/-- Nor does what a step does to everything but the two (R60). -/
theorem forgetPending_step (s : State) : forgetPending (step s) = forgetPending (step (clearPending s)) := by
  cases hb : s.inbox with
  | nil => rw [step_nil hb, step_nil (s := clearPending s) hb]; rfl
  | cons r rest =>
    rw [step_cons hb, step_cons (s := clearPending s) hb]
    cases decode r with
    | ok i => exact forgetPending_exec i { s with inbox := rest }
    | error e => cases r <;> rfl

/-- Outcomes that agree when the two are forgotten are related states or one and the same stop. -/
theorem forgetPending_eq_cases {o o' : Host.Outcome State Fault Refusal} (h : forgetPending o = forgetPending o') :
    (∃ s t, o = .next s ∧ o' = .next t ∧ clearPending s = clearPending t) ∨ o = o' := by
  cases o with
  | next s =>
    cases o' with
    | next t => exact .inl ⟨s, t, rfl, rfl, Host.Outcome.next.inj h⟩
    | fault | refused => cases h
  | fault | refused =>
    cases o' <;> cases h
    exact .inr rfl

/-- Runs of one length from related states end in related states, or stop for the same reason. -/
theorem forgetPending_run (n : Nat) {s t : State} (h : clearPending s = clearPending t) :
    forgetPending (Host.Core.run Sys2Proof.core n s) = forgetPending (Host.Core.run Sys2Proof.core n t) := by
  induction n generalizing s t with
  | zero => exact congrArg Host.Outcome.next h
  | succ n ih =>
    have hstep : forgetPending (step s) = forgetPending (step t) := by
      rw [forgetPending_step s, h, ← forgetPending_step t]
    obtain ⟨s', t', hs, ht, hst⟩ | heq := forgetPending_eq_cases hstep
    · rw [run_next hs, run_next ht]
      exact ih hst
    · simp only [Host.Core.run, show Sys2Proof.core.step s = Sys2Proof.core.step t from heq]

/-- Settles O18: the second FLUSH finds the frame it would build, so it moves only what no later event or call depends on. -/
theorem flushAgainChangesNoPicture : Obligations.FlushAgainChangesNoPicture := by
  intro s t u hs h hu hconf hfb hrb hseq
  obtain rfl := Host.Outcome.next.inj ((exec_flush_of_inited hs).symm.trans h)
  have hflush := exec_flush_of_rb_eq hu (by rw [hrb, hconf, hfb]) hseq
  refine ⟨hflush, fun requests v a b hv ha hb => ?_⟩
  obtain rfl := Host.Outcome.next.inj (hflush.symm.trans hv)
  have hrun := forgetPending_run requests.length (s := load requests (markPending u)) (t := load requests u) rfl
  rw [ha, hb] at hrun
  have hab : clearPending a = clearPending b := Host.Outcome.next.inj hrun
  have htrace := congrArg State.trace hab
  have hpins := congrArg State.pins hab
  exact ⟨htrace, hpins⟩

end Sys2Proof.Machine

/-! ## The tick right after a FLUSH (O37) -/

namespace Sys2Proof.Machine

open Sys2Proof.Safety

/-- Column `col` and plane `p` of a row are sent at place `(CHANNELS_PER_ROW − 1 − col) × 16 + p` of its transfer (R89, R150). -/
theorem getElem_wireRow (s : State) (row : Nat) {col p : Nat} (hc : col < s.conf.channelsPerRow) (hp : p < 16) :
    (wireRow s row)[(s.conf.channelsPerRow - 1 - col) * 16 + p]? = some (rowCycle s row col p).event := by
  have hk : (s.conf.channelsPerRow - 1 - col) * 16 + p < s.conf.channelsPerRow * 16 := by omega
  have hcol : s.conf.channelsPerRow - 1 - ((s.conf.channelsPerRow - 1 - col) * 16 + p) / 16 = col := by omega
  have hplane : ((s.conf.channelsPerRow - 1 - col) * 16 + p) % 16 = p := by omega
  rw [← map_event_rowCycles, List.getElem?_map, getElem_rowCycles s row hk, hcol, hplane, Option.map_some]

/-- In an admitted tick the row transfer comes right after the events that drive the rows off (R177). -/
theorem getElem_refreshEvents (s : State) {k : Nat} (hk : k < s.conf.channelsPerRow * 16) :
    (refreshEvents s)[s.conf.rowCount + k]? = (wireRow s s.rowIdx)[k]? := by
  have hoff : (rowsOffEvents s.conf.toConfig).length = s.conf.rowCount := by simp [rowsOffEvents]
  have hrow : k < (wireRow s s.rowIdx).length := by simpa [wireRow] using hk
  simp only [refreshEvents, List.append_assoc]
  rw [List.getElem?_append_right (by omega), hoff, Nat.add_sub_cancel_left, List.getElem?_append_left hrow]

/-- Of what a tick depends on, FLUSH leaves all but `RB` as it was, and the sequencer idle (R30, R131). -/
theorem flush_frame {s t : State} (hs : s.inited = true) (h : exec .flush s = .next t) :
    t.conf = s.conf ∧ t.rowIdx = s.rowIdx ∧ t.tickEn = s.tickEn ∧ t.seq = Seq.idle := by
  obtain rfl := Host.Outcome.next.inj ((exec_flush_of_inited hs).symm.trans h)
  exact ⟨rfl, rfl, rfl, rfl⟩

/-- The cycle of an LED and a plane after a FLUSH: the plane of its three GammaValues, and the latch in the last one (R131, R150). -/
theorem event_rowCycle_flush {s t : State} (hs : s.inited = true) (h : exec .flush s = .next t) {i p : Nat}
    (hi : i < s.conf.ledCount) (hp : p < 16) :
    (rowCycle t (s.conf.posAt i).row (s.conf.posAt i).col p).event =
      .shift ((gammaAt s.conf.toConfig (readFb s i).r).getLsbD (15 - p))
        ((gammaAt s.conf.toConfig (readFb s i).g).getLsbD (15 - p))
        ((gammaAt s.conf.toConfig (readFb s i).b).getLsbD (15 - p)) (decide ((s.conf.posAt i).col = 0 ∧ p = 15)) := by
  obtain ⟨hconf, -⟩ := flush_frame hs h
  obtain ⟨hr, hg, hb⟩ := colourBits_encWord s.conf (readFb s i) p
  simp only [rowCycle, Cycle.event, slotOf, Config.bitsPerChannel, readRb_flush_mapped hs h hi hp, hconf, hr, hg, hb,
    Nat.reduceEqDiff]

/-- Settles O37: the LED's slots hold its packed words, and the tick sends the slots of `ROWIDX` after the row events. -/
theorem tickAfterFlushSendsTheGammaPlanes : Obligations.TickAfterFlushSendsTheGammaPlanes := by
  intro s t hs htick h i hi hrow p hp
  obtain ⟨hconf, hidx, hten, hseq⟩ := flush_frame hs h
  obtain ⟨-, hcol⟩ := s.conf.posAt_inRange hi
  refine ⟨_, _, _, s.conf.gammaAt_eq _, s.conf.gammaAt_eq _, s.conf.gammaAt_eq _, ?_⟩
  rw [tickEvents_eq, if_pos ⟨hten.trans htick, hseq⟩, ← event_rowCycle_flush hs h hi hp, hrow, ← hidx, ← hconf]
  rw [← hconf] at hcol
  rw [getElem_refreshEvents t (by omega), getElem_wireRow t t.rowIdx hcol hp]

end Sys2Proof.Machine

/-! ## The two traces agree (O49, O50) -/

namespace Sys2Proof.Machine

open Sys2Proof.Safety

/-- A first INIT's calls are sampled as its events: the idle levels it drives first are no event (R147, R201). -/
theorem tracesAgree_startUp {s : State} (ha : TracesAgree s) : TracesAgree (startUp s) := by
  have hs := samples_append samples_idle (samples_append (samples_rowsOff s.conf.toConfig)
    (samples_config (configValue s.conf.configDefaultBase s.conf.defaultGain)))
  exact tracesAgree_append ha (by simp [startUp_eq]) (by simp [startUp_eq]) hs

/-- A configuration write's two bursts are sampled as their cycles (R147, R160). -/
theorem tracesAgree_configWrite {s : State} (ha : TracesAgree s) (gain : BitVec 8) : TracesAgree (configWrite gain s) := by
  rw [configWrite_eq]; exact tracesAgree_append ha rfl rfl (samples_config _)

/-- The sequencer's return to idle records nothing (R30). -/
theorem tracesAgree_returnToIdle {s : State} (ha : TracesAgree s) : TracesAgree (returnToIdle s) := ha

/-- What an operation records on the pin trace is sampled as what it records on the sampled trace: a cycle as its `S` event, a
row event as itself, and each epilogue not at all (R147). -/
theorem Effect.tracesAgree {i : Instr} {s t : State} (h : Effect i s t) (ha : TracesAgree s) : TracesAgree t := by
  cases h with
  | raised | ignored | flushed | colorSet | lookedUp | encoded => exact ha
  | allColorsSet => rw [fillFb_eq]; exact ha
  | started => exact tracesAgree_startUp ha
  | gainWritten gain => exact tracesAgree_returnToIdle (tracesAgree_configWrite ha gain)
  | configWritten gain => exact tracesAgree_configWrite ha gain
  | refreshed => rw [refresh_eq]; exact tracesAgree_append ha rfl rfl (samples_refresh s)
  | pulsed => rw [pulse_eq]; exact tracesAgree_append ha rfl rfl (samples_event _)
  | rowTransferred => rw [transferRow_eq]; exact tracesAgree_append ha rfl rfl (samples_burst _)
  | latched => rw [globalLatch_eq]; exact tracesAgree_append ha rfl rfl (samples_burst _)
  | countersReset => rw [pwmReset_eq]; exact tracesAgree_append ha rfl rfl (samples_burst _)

#####

Task details: Using the entries shown above, reproduce verbatim the lines from the line bearing "exact .inr rfl" to the line bearing "exact ih hst", inclusive.

Response for this exercise:
    exact .inr rfl

/-- Runs of one length from related states end in related states, or stop for the same reason. -/
theorem forgetPending_run (n : Nat) {s t : State} (h : clearPending s = clearPending t) :
    forgetPending (Host.Core.run Sys2Proof.core n s) = forgetPending (Host.Core.run Sys2Proof.core n t) := by
  induction n generalizing s t with
  | zero => exact congrArg Host.Outcome.next h
  | succ n ih =>
    have hstep : forgetPending (step s) = forgetPending (step t) := by
      rw [forgetPending_step s, h, ← forgetPending_step t]
    obtain ⟨s', t', hs, ht, hst⟩ | heq := forgetPending_eq_cases hstep
    · rw [run_next hs, run_next ht]
      exact ih hst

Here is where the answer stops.